If we add both sides respectively,

$$ n^3 - 0^3 = 3 \sum_{k=1}^{n} { k^2} - 3 \sum_{k=1}^{n} { k} + n $$

We know that the sum of natural numbers is $\displaystyle \sum_{k=1}^{n} {k} = {{n(n+1)} \over {2}}$.

By rearranging the above equation for $\displaystyle \sum_{k=1}^{n} { k^2}$, we obtain the formula.

Explanation

Just like the formula for the sum of natural numbers, it is one of the formulas used very frequently while preparing for college entrance exams. Although it’s not used as frequently as the sum of natural numbers after graduating high school, the method of proof is quite interesting.

Generalization

$$\displaystyle \sum_{k=1}^{n} { k^3} = \left\{ { {n(n+1)} \over {2} } \right\} ^ 2 $$

The sum of higher powers, not just squares, can be determined using the same method of proof.

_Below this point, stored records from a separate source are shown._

/-- INPUT_CLOSE (R17): of task `task`, or with task 3 of a group that no enabled task is tied to (R517). -/
def execInputClose (t : Nat) (g : Nat) (task : Nat) (s : State) : Host.Outcome State Fault Refusal :=
  actIn 0 t s fun s =>
    let lead := if task < 3 then s.inputLead task else 800
    let own := if task < 3 then s.taskOn task && s.taskGroup task = g else task = 3 && s.tasksOf g = []
    let b := s.nowA - lead
    if !(s.up && s.grpOn g && own && lead ≤ s.nowA && s.isBoundary g b && s.runsAt g b) then s
    else if task < 3 && (s.task task).bk = b && (s.task task).closeAt = s.clk.now then s
    else
      let s := s.closeGroups
      let s := s.iff (task = 3 || (s.tasksOf g).head? = some task) (·.sendSnapshot g)
      s.iff (task < 3 && 2 ≤ nget s.mode.groupMode g && nget s.mode.groupMode g ≤ 7) (·.taskClose task b)

/-! ### TASK_STEP -/

/-- The tick at which task t starts after its input close (R397, R506). -/
def State.taskStart (s : State) (t : Nat) : Nat :=
  (s.task t).closeAt + if s.paired then 2 * s.pairForward t else Config.closeToStart

/-- A node as task t reads it (R313, R317). -/
def State.readNode (s : State) (t x : Nat) : Int :=
  let k := s.task t
  if x = 0xFFFF then 0
  else if x < 0x3E0 then (s.tag1 t x).val
  else if x < 0x400 then sysInput k.mode x
  else if x < 0x1000 then tget (fun n => iget s.mill.nodes n) k.nodes x
  else if 0x8000 ≤ x && x < 0x83E0 then (s.tag1 t (x - 0x8000)).code
  else 0

/-- Committed state of a block, and its state in the working copy of task t. -/
def State.blockSt (s : State) (b : Nat) : BSt := tget (fun _ => BSt.reset) s.mill.blocks b

/-- The value that hand-over preloads block b with, if this period preloads it (R119, R340). -/
def State.preloadOf (s : State) (p : Prog) (t b : Nat) : Option Int :=
  let k := s.task t
  let typ := (p.blk b).typ
  if k.ho && (k.mode = 5 || k.mode = 6) && (typ = 0x07 || typ = 0x08 || typ = 0x0A) then
    ((p.entriesOf t).find? fun e => (if k.mode = 6 then e.2.islBlk else e.2.runBlk) = b).map fun e =>
      iget s.mill.nodes (0x400 + e.2.slot)
  else none

/-- Sets sticky flags of block b: bits of [3] open, [2] lim, [1] sat, [0] ran; a first sat raises mill_sat (R337). -/
def State.blockFlags (s : State) (t b f : Nat) : State :=
  let lo := 4 * (b % 8)
  let was := s.rf .milBlkFlags (b / 8) (lo + 3) lo
  let s := s.setRf .milBlkFlags (b / 8) (lo + 3) lo (was ||| f)
  let s := s.iff (nbit f 3) (·.modTask t fun x => { x with anyOpen := true })
  s.iff (nbit f 1 && !nbit was 1) fun s => (s.modTask t fun x => { x with satRose := true }).raise 353 b

/-- What block b of task t makes of the state `s0` at the start of its step (R313, R324, R335). -/
def State.runBlock (s0 : State) (p : Prog) (t b : Nat) (k : Blk) : BOut × Bool × Bool :=
  let rd := s0.readNode t
  let mask := s0.mask1 t (k.aux % 16)
  let xs := (List.range k.members.length).map fun i => (rd (nth k.members i 0), !nbit k.aux 4 || nbit mask i)
  let st := tget (fun n => s0.blockSt n) (s0.task t).blocks b
  periodBlk k (rd k.a) (rd k.b) (rd k.c) xs st (s0.preloadOf p t b) (s0.usable t k.guard) (s0.task t).reclose

/-- The block's results go into the working copy, its flags and raises out. -/
def State.putBlock (s : State) (t b : Nat) (k : Blk) (r : BOut × Bool × Bool) (taps : List Int) : State :=
  let o := r.1
  let s := s.modTask t fun x =>
    let x := { x with blocks := tput (fun n => s.blockSt n) x.blocks b o.st }
    if k.typ = 0x11 then { x with trans := tins k.out (nth o.ys 0 0) (tdel k.out x.trans) }
    else if k.typ = 0x12 then { x with taps := tins b taps (tdel b x.taps) }
    else { x with nodes := (List.range k.outs.length).foldl (fun n i =>
      tput (fun n => iget s.mill.nodes n) n (nth k.outs i 0) (nth o.ys i 0)) x.nodes }
  let s := s.blockFlags t b (1 + 2 * b2n o.sat + 4 * b2n o.lim + 8 * b2n r.2.1)
  s.iff r.2.2 (·.raise 354 b)

/-- One step of task t: every block reads the values at the start of the step. -/
def State.runStep (s : State) (p : Prog) (t : Nat) (l : List (Nat × Blk)) : State :=
  l.foldl (fun z e => z.putBlock t e.1 e.2 (s.runBlock p t e.1 e.2) (e.2.tapNodes.map (s.readNode t))) s

/-- A step of task t starts now: the lanes are held for its cost, and for the final part after the last one (R314, R315). -/
def State.stepNow (s : State) (p : Prog) (t : Nat) : State :=
  let l := p.steps t
  let i := (s.task t).step
  let now := s.clk.now
  let s := s.iff (i = 0) (·.modTask t fun x => { x with startAt := now })
  let s := s.runStep p t (nth l i [])
  let e := now + 2 * stepCost (nth l i [])
  let last := l.length ≤ i + 1
  (s.modTask t fun x => { x with step := i + 1, st := if last then 2 else 1 }).modMill fun m =>
    { m with cur := some t, laneFree := if last then e + 2 * p.finalCost t else e }

/-- Task t may take the lanes. -/
def State.taskWaits (s : State) (t : Nat) : Bool := (s.task t).st = 1 && s.taskStart t ≤ s.clk.now

/-- Task t is ready and keeps lower tasks from a step: from its input close, in a pair from its start (R315, R397). -/
def State.taskReady (s : State) (t : Nat) : Bool :=
  (s.task t).st = 1 && (if s.paired then s.taskStart t else (s.task t).closeAt) ≤ s.clk.now

/-- TASK_STEP (R312, R315): the next step of the task, when it is the one that may take the lanes. -/
def execTaskStep (t : Nat) (task : Nat) (s : State) : Host.Outcome State Fault Refusal :=
  actIn 0 t s fun s =>
    match s.mill.prog with
    | none => s
    | some p =>
      if !(s.up && task < 3 && s.clk.now % 2 = 0 && s.taskWaits task && s.mill.laneFree ≤ s.clk.now) then s
      else if (List.range task).any s.taskReady || (List.range 3).any fun h => (s.task h).st = 2 then s
      else if (s.task task).sealed then s.stepNow p task
      else
        let (ok, s) := s.sealFromPeer task
        if ok then s.stepNow p task
        else if s.takesBank then (s.modTask task fun x => { x with st := 0 }).modPair fun q => { q with st := 2 }
        else (s.sealOwn task).stepNow p task

/-! ### TASK_COMMIT -/

/-- The freeze point of the period at boundary b of group g, in the aligned count. -/
def State.freezeAt (s : State) (g b : Nat) : Nat := b + s.grpPeriod g - s.freezeLead g

/-- Periods since a ramp began. -/
def State.rampAt (s : State) (r : Ramp) : Nat := ((s.reg .milTaskPeriods r.task).toNat + 2 ^ 32 - r.start) % 2 ^ 32

/-- SYS_HANDOVER_STATUS.left after a period (R126). -/
def State.setLeft (s : State) : State :=
  s.setRf .sysHandoverStatus 0 23 16 (s.mode.ramps.foldl (fun m e => if e.2.live then max m (e.2.n - 1 - s.rampAt e.2) else m) 0)

/-- The hand-over outputs of task t: comparison, ramps, slots (R120, R121, R339, R340).  Every output of a hand-over has its offset
formed at its task's commit; the offsets act once one of the outputs is found beyond the limit.  An output that was committed before
that has had y_in in its first period (DESIGN CHOICE, log entry 58).  The sticky flag is that of the incoming block (DESIGN CHOICE, log
entry 120). -/
def State.handOver (s : State) (p : Prog) (t : Nat) : State :=
  let m := (s.task t).mode
  let es := p.entriesOf t
  let src := fun (e : HoE) => s.readNode t (if m = 6 then e.isl else e.run)
  let old := fun (e : HoE) => iget s.mill.nodes (0x400 + e.slot)
  let now := (s.task t).ho && tget (fun _ => false) s.mode.handover t && (m = 5 || m = 6) && es != []
  let per := (s.reg .milTaskPeriods t).toNat
  let s := if !now then s
    else
      let dmax := es.foldl (fun (a : Nat) e => max a (src e.2 - old e.2).natAbs) 0
      let n := max 1 (s.rf .sysHandover 0 23 16)
      let all := max dmax (iget s.mode.hoDelta 0).toNat
      let beyond := s.mode.hoOver || s.rf .sysHandover 0 15 0 < dmax
      let s := s.modMode fun k =>
        { k with handover := tput (fun _ => false) k.handover t false, hoDelta := iput k.hoDelta 0 all, hoOver := beyond,
                 ramps := es.foldl (fun r e =>
                   let e0 := old e.2 - src e.2
                   tins e.1 ⟨e0, tdivI e0 n, n, per, t, k.hoNo, false⟩ r) (k.ramps.filter fun e => e.2.task != t) }
      let s := s.modMode fun k => { k with ramps := k.ramps.map fun e => (e.1, { e.2 with live := e.2.live || (beyond && e.2.ho = k.hoNo) }) }
      s.setRf .sysHandoverStatus 0 15 0 (min 0xFFFF all)
  let ended := fun (e : Nat × Ramp) => e.2.task = t && e.2.n ≤ s.rampAt e.2
  let s := s.modMode fun k => { k with ramps := k.ramps.filter fun e => !ended e }
  let s := es.foldl (fun s e =>
    let y := src e.2
    let z : Int × Nat := match s.mode.ramps.find? fun r => r.1 = e.1 && r.2.live with
      | some r =>
        let v := y + (r.2.e0 - (s.rampAt r.2 : Int) * r.2.step)
        (sat 16 v, b2n (sat 16 v != v))
      | none => (y, 0)
    let s := s.modTask t fun x => { x with nodes := tput (fun n => iget s.mill.nodes n) x.nodes (0x400 + e.2.slot) z.1 }
    s.iff (z.2 = 1) (·.blockFlags t (if m = 6 then e.2.islBlk else e.2.runBlk) 2)) s
  s.setLeft

/-- The trace record of task t (R341). -/
def State.traceBytes (s : State) (t : Nat) : Bytes :=
  let x := s.task t
  let v := x.taps.flatMap fun e => e.2
  le 8 (s.unaligned x.bk) ++ le 4 (s.reg .milTaskPeriods t).toNat ++ le 1 t ++
  le 1 (b2n (x.mode = 6) + 2 * b2n x.anyOpen + 4 * b2n x.satRose) ++ le 2 v.length ++ v.flatMap fun y => le 2 (cx 16 y)

/-- The trace record goes to ring role 6 and to capture. -/
def State.trace (s : State) (t : Nat) : State :=
  let b := s.traceBytes t
  let at_ := s.unaligned (s.task t).bk
  let due := (s.reg .milTaskPeriods t).toNat % (s.rf .milTraceCtrl 0 15 8 + 1) = 0
  let s := s.iff (due && s.rb .milTraceCtrl 0 t) (·.emitRecord 6 0x01 b)
  let s := s.iff (due && s.rb .milTraceCtrl 0 (16 + t)) fun s => b.foldl (fun s y => s.capRaw (0xF8 + t) .follow at_ [y]) s
  s.capMark (0xF8 + t) at_

/-- The working copy of task t becomes the committed copy (R326). -/
def State.commit (s : State) (t : Nat) : State :=
  let x := s.task t
  let now := s.clk.now
  let c := coreCycle now + 1
  let s := s.modMill fun m =>
    { m with nodesWas := if m.commitAt = c then m.nodesWas else m.nodes, commitAt := c,
             nodes := x.nodes.foldl (fun n e => iput n e.1 e.2) m.nodes,
             blocks := x.blocks.foldl (fun b e => tput (fun _ => BSt.reset) b e.1 e.2) m.blocks,
             cur := none }
  let s := x.trans.foldl (fun s e => s.bankPut e.1 ⟨e.2, now, now, none, true⟩) s
  (s.setRf .milTaskStatus t 19 0 (min 0xFFFFF ((now - x.startAt) / 2))).modTask t fun x => { x with st := 0 }

/-- TASK_COMMIT (R326, R339): at the end of the final part, if the freeze point has not come (R327). -/
def execTaskCommit (t : Nat) (task : Nat) (s : State) : Host.Outcome State Fault Refusal :=
  actIn 0 t s fun s =>
    match s.mill.prog with
    | none => s
    | some p =>
      let x := s.task task
      let f := s.unaligned (s.freezeAt (s.taskGroup task) x.bk)
      if s.up && task < 3 && x.st = 2 && s.mill.laneFree ≤ s.clk.now + 2 && coreCycle s.clk.now < f then
        ((s.handOver p task).trace task).commit task
      else s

For instance, the sum of cubes is as follows.

In the formula for the sum of powers $n$, there’s an interesting property when considering only the coefficient of the highest degree term.

  • For $1$ power, i.e., the sum of natural numbers is $\displaystyle \sum_{k=1}^{n} {k} = {{n(n+1)} \over {2}}$, and the coefficient of the highest term is $1/2$.
  • If it’s power $2$, then it’s $\displaystyle \sum_{k=1}^{n} { k^2} = {{n(n+1)(2n+1)} \over {6}}$ hence $2/6 = 1/3$.
  • For power $3$, it’s $\displaystyle \sum_{k=1}^{n} { k^3} = \left\{ { {n(n+1)} \over {2} } \right\} ^ 2$ hence $1/4$.

The formula for $4$ power can also be determined in the same manner, and perhaps the coefficient of the highest term would be $1/5$? To put it briefly, yes. By thinking in connection with definite integration through the method of exhaustion, one can easily understand the reason. $$ \lim_{n \to \infty} \sum_{k=1}^{n} \left( k \over n \right) ^{t} = \int_{0}^{1} x^{t-1} dx = {1 \over t} $$ It is not difficult to show that the above formula holds for natural numbers $t$. Indeed, it can be considered one of the charms of mathematics.